NORWALK, Conn. – One of nature’s oldest beach mating rituals is about to resume, and The Maritime Aquarium at Norwalk needs help documenting it. The Aquarium is seeking volunteers to help attach census tags to horseshoe crabs as the crabs come up out of the water to spawn at Calf Pasture Beach this spring.

Maritime Aquarium educator Joe Schnierlein demonstrates how to harmlessly attach a census tag to a horseshoe crab at Calf Pasture Beach.

Maritime Aquarium educator Joe Schnierlein demonstrates how to harmlessly attach a census tag to a horseshoe crab at Calf Pasture Beach.

Photo Credit: Contributed

To participate, new volunteers must attend one of two training sessions at the Aquarium: Wednesday at 7 p.m. or Sunday, May 15 at 7 p.m. Volunteers will learn about the natural history of horseshoe crabs, what has been learned so far from the census work and how to harmlessly tag horseshoe crabs. 

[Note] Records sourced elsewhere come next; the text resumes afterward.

@[simp] theorem Queue.seal_length : (q.seal o).entries.length = q.entries.length := by
  rcases q.seal_cases o with h | h <;> simp [h]

/-! ### What the queue shows of a byte (02 R44) -/

/-- The value of a byte in the youngest of the entries that shows it. -/
def entriesShow (es : List Entry) (a : Nat) : Option Byte := es.reverse.findSome? fun e => e.shows a

theorem Queue.lookup_entries (q : Queue) (a : Nat) : q.lookup a = entriesShow q.entries a := rfl

theorem entriesShow_append (es fs : List Entry) (a : Nat) :
    entriesShow (es ++ fs) a = (entriesShow fs a).or (entriesShow es a) := by
  simp [entriesShow, List.findSome?_append]

theorem entriesShow_cons (e : Entry) (es : List Entry) (a : Nat) :
    entriesShow (e :: es) a = (entriesShow es a).or (e.shows a) := by
  rw [← List.singleton_append, entriesShow_append]
  simp [entriesShow]

theorem entriesShow_none {es : List Entry} (h : ∀ e ∈ es, e.shows a = none) : entriesShow es a = none := by
  rw [entriesShow, List.findSome?_eq_none_iff]
  simpa using h

/-- Entry by entry the same line and the same bytes show the same. -/
theorem entriesShow_congr {es fs : List Entry}
    (h : es.map (fun e => (e.line, e.bytes)) = fs.map (fun e => (e.line, e.bytes))) (a : Nat) :
    entriesShow es a = entriesShow fs a := by
  induction es generalizing fs with
  | nil => rw [List.map_nil, eq_comm, List.map_eq_nil_iff] at h; rw [h]
  | cons e es ih =>
    cases fs with
    | nil => cases h
    | cons f fs =>
      simp only [List.map_cons, List.cons.injEq, Prod.mk.injEq] at h
      obtain ⟨⟨hline, hbytes⟩, hrest⟩ := h
      rw [entriesShow_cons, entriesShow_cons, ih hrest, Entry.shows, Entry.shows, hline, hbytes]

theorem entriesShow_map {f : Entry → Entry} (h : ∀ e, (f e).line = e.line ∧ (f e).bytes = e.bytes) (es : List Entry)
    (a : Nat) : entriesShow (es.map f) a = entriesShow es a :=
  entriesShow_congr (by simp [h]) a

theorem Queue.lookup_closeAll : q.closeAll.lookup a = q.lookup a :=
  entriesShow_map (f := Entry.close) (fun _ => ⟨rfl, rfl⟩) _ _

theorem Queue.lookup_closeLine : (q.closeLine line).lookup a = q.lookup a :=
  entriesShow_map (fun e => by split <;> exact ⟨rfl, rfl⟩) _ _

theorem Queue.lookup_hwmCheck : (q.hwmCheck hwm).lookup a = q.lookup a := by
  unfold Queue.hwmCheck
  split
  · refine entriesShow_congr ?_ a
    cases q.entries <;> rfl
  · rfl

theorem Queue.lookup_addWaiter {p : Port} : (q.addWaiter line p).lookup a = q.lookup a := by
  rcases List.eq_nil_or_concat q.entries with h | ⟨es, e, h⟩
  · simp [Queue.addWaiter, h]
  · rw [List.concat_eq_append] at h
    by_cases hl : e.line = line
    · rw [Queue.lookup_entries, Queue.lookup_entries, Queue.addWaiter_last h hl, h]
      exact entriesShow_congr (by simp) a
    · simp [Queue.addWaiter, h, hl]

theorem Queue.lookup_before : (q.before o).lookup a = q.lookup a := by
  rcases q.before_cases o with h | h <;> rw [h]
  exact Queue.lookup_closeLine

theorem Queue.lookup_seal : (q.seal o).lookup a = q.lookup a := by
  rcases q.seal_cases o with h | h <;> rw [h]
  rw [Queue.lookup_addWaiter, Queue.lookup_closeAll]

/-- What an offer carries of a byte. -/
def WriteOffer.shows (o : WriteOffer) (a : Nat) : Option Byte :=
  if o.line = lineOf a then cellsGet o.bytes (a % Config.lineBytes) else none

theorem Queue.lookup_place (ho : cellsWf o.bytes = true) :
    (q.place o window).lookup a = (o.shows a).or (q.lookup a) := by
  have hnew (seq : Seq) : (newEntry o seq window).shows a = o.shows a := by
    simp [newEntry, Entry.shows, WriteOffer.shows, cellsGet_lay _ _ _ ho, cellsGet]
  rw [Queue.lookup_entries, Queue.place, entriesShow_append, entriesShow_cons, hnew]
  rfl

theorem Entry.shows_merge (ho : cellsWf o.bytes = true) (hl : e.line = o.line) (seq : Seq) :
    (e.merge o seq).shows a = (o.shows a).or (e.shows a) := by
  have hline : (e.merge o seq).line = e.line := by unfold Entry.merge; dsimp only; split <;> rfl
  rw [Entry.shows, Entry.shows, WriteOffer.shows, hline, Entry.merge_bytes, hl]
  split
  · exact cellsGet_lay _ _ _ ho
  · rfl

/-- The line's OPEN entry is the only one, and no younger entry carries the line (02 R23). -/
theorem Queue.Lawful.open_split (h : q.Lawful) (ho : q.hasOpen line = true) : ∃ older e younger,
    q.entries = older ++ e :: younger ∧ e.isOpenOf line = true ∧ (∀ f ∈ older, f.isOpenOf line = false)
      ∧ ∀ f ∈ younger, f.line ≠ line := by
  obtain ⟨e, he, hopen, rfl⟩ := Queue.hasOpen_iff.mp ho
  obtain ⟨older, younger, hq⟩ := List.append_of_mem he
  have hpair := h.closedBehind
  rw [hq, List.pairwise_append, List.pairwise_cons] at hpair
  obtain ⟨-, ⟨hyounger, -⟩, holder⟩ := hpair
  refine ⟨older, e, younger, hq, Entry.isOpenOf_iff.mpr ⟨hopen, rfl⟩, fun f hf => ?_, fun f hf hline => ?_⟩
  · refine Bool.eq_false_iff.mpr fun hfo => ?_
    obtain ⟨hfopen, hfline⟩ := Entry.isOpenOf_iff.mp hfo
    rw [holder f hf e (List.mem_cons_self ..) hfline] at hfopen
    cases hfopen
  · rw [hyounger f hf hline.symm] at hopen
    cases hopen

theorem Queue.Lawful.lookup_merge (h : q.Lawful) (hopen : q.hasOpen o.line = true) (ho : cellsWf o.bytes = true) :
    (q.merge o).lookup a = (o.shows a).or (q.lookup a) := by
  obtain ⟨older, e, younger, hq, he, holder, hyounger⟩ := h.open_split hopen
  have hkeep {es : List Entry} (hes : ∀ f ∈ es, f.isOpenOf o.line = false) :
      es.map (fun e => if e.isOpenOf o.line then e.merge o (q.counter + 1) else e) = es :=
    (List.map_congr_left fun f hf => by rw [hes f hf]; rfl).trans (List.map_id _)
  have hyoungerOpen : ∀ f ∈ younger, f.isOpenOf o.line = false := fun f hf =>
    Bool.eq_false_iff.mpr fun hfo => hyounger f hf (Entry.isOpenOf_iff.mp hfo).2
  have hshow := Entry.shows_merge (a := a) ho (Entry.isOpenOf_iff.mp he).2 (q.counter + 1)
  have hafter : (q.merge o).entries = older ++ e.merge o (q.counter + 1) :: younger := by
    simp only [Queue.merge, hq, List.map_append, List.map_cons, hkeep holder, hkeep hyoungerOpen, he, if_true]
  rw [Queue.lookup_entries, Queue.lookup_entries, hafter, hq]
  simp only [entriesShow_append, entriesShow_cons, hshow]
  by_cases hline : o.line = lineOf a
  · have hnone : entriesShow younger a = none := entriesShow_none fun f hf => by
      rw [Entry.shows, if_neg (by rw [← hline]; exact hyounger f hf)]
    rw [hnone, Option.none_or, Option.none_or, Option.or_assoc]
  · have hnone : o.shows a = none := by rw [WriteOffer.shows, if_neg hline]
    rw [hnone, Option.none_or, Option.none_or]

theorem Queue.hasOpen_of_mergesInto (h : q.mergesInto o = true) : q.hasOpen o.line = true := by
  unfold Queue.mergesInto at h
  have hyoungest (hy : q.youngestIsOpenOf o.line = true) : q.hasOpen o.line = true := by
    obtain ⟨e, he, hopen⟩ := Queue.youngestIsOpenOf_iff.mp hy
    exact Queue.hasOpen_iff.mpr ⟨e, List.mem_of_getLast? he, hopen⟩
  split at h
  · exact h
  · exact hyoungest h
  · exact hyoungest h
  · cases h

/-- An accepted write is seen before everything older. -/
theorem Queue.Lawful.lookup_offer (h : q.Lawful) (ho : cellsWf o.bytes = true)
    (hans : (q.offer o window hwm).1 ≠ .noSlot) :
    (q.offer o window hwm).2.lookup a = (o.shows a).or (q.lookup a) := by
  rcases Queue.offer_cases (q := q) (o := o) (window := window) (hwm := hwm) with hno | ⟨-, hm, hoff⟩ | ⟨-, -, hoff⟩
  · rw [hno] at hans; exact absurd rfl hans
  · rw [hoff]
    exact Queue.lookup_seal.trans (h.lookup_merge (Queue.hasOpen_of_mergesInto hm) ho)
  · rw [hoff, Queue.lookup_hwmCheck, Queue.lookup_seal, Queue.lookup_place ho, Queue.lookup_before]

/-! ### A queue without an OPEN entry (02 R32, R38) -/

/-- Every entry is CLOSED and has no window timer. -/
def Queue.AllClosed (q : Queue) : Prop := ∀ e ∈ q.entries, e.isOpen = false ∧ e.timer = none

theorem Entry.close_of_closed (h : e.isOpen = false ∧ e.timer = none) : e.close = e := by
  obtain ⟨hopen, htimer⟩ := h
  cases e
  cases hopen
  cases htimer
  rfl

theorem Queue.AllClosed.hwmCheck (h : q.AllClosed) (hwm : Nat) : q.hwmCheck hwm = q := by
  have hhead : closeHead q.entries = q.entries := by
    cases hq : q.entries with
    | nil => rfl
    | cons e es => rw [closeHead, Entry.close_of_closed (h e (by simp [hq]))]
  unfold Queue.hwmCheck
  rw [hhead]
  split <;> rfl
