-- ==== Sys2Proof/Laws/Stuffer.lean ====
section
/-! SUPPORT. The frame encoder against the rules' formulas in Safety.lean: stuffing, the frame length, and the two
answers of Encode. -/

namespace Sys2Proof.Machine

open Sys2Proof.Spec

/-- The feedback step is linear over XOR (rule R110). -/
theorem crcFeedback_xor (a b : Byte) : crcFeedback (a ^^^ b) = crcFeedback a ^^^ crcFeedback b := by
  unfold crcFeedback
  rw [BitVec.msb_xor, BitVec.shiftLeft_xor_distrib]
  have h : ∀ x y z : Byte, z ^^^ (x ^^^ y) = x ^^^ (z ^^^ y) := by
    intro x y z; rw [← BitVec.xor_assoc, BitVec.xor_comm z x, BitVec.xor_assoc]
  cases a.msb <;> cases b.msb <;> simp [h, BitVec.xor_comm]

/-- The rule's CRC formula is the model's (rule R112). -/
theorem crcOf_eq_crc8 (p : List Byte) : crcOf p = crc8 p := rfl

theorem stuffed_cons (cfg : Config) (y : Byte) (x : List Byte) :
    stuffed cfg (y :: x) = (if cfg.reserved y then [cfg.escapeByte, y] else [y]) ++ stuffed cfg x := by
  simp [stuffed, Config.reserved, or_assoc]

/-- The escape rule byte by byte is the model's recursion (rule R82). -/
theorem stuff_eq_stuffed (cfg : Config) (x : List Byte) : stuff cfg x = stuffed cfg x := by
  induction x with
  | nil => rfl
  | cons y x ih => rw [stuffed_cons, stuff]; split <;> simp [ih]

/-- Stuffing adds one byte for each reserved byte (rule R82). -/
theorem length_stuffed (cfg : Config) (x : List Byte) :
    (stuffed cfg x).length = x.length + x.countP cfg.reserved := by
  induction x with
  | nil => rfl
  | cons y x ih => rw [stuffed_cons, List.countP_cons]; split <;> simp_all <;> omega

theorem length_frameDraft (cfg : Config) (id : Byte) (p : List Byte) :
    (frameDraft cfg id p).length = frameLen cfg p := by
  simp [frameDraft, frameLen, stuff_eq_stuffed, extended, crcOf_eq_crc8]; omega

theorem length_packetWire (cfg : Config) (id : Byte) (p : List Byte) :
    (packetWire cfg id p).length = frameLen cfg p := by
  simp [packetWire, wire, frameLen]; omega

/-- A packet's frame fits MaxFrameLen (rule R124). -/
theorem frameLen_le {cfg : Config} {p : List Byte} (h : p.length ≤ cfg.mp) : frameLen cfg p ≤ cfg.maxFrameLen := by
  have := List.countP_le_length (p := cfg.reserved) (l := extended p)
  simp [frameLen, length_stuffed, Config.maxFrameLen, extended] at *; omega

/-- MaxFrameLen fits one byte (rule R10). -/
theorem maxFrameLen_le {cfg : Config} (h : cfg.Legal) : cfg.maxFrameLen ≤ 254 := by
  have := h.1; simp [Config.maxFrameLen]; omega

/-- The length byte of a packet's frame holds the frame length, with no wrap (rule R124). -/
theorem frameLen_byte {cfg : Config} (hl : cfg.Legal) {p : List Byte} (h : p.length ≤ cfg.mp) :
    (BitVec.ofNat 8 (frameLen cfg p)).toNat = frameLen cfg p := by
  have := maxFrameLen_le hl
  have := frameLen_le (cfg := cfg) h
  simp; omega

/-- The encoder's bytes are the frame of the rules (rules R80, R122). -/
theorem frameBytes_eq (cfg : Config) (id : Byte) (p : List Byte) : frameBytes cfg id p = packetWire cfg id p := by
  unfold frameBytes
  dsimp only
  rw [length_frameDraft]
  simp [frameDraft, packetWire, wire, stuff_eq_stuffed, extended, crcOf_eq_crc8]

/-- Encode accepts a payload of at most MP bytes (rules R121 to R123). -/
theorem encodeFrame_some {cfg : Config} (id : Byte) {p : List Byte} (h : p.length ≤ cfg.mp) :
    encodeFrame cfg id p = some (packetFrame cfg id p) := by
  have hl := frameLen_le (cfg := cfg) h
  simp only [encodeFrame, frameBytes_eq, packetFrame, length_packetWire]
  rw [if_neg (by omega), fitBytes_of_le (by rw [length_packetWire]; exact hl), length_packetWire]

/-- Encode refuses a longer payload (rule R121). -/
theorem encodeFrame_none {cfg : Config} (id : Byte) {p : List Byte} (h : cfg.mp < p.length) :
    encodeFrame cfg id p = none := by
  simp [encodeFrame]; omega

/-- The frame of a packet has its bytes as its value, and its `length` counts them (rules R40, R122). -/
theorem packetFrame_value {cfg : Config} (hl : cfg.Legal) (id : Byte) {p : List Byte} (h : p.length ≤ cfg.mp) :
    (packetFrame cfg id p).value = packetWire cfg id p ∧ (packetFrame cfg id p).length.toNat = frameLen cfg p := by
  have hn : (packetFrame cfg id p).length.toNat = frameLen cfg p := frameLen_byte hl h
  have hw := length_packetWire cfg id p
  refine ⟨?_, hn⟩
  unfold Frame.value; rw [hn]; unfold packetFrame
  rw [List.take_append_of_le_length (by omega), List.take_of_length_le (by omega)]

/-- The frame of a packet is a Frame of rule R40. -/
theorem packetFrame_ok {cfg : Config} (hl : cfg.Legal) (id : Byte) {p : List Byte} (h : p.length ≤ cfg.mp) :
    (packetFrame cfg id p).Ok cfg := by
  have hw := length_packetWire cfg id p
  have hf := frameLen_le (cfg := cfg) h
  have hn := (packetFrame_value hl id h).2
  exact ⟨by simp [Frame.Fits, packetFrame, hw]; omega, by rw [hn]; exact hf⟩

end Sys2Proof.Machine
end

Volunteers should be in 10th grade or older. Younger children can assist if working with a parent, teacher or guardian. If you’ve helped tag crabs before, you don’t have to attend the training sessions. Volunteers also must be able to be up before dawn and/or out after midnight for the crab-tagging sessions at Calf Pasture Beach in May and June.

It’s all part of a census of horseshoe crabs in Long Island Sound, led by Jennifer Mattei of Sacred Heart University, with the Maritime Aquarium assisting. Mattei’s census is establishing a baseline crab population and will reveal horseshoe crab migrations and any changes in numbers or behaviors. The data is needed because horseshoe crab eggs are an important food source for migrating shorebirds. If the horseshoe crab population declined, that could mean fewer birds on the coastline. Horseshoe crabs come up onto beaches on the nights of the spring full and new moons. 

“This is the perfect ‘citizen scientist’ activity – one that lets volunteers engage in real marine science, while also helping us to collect more data than would be possible by a single researcher,” said Aquarium spokesman Dave Sigworth. “Taggings are an especially great experience for teenagers interested in a career in marine biology. Plus, it’s just fun.”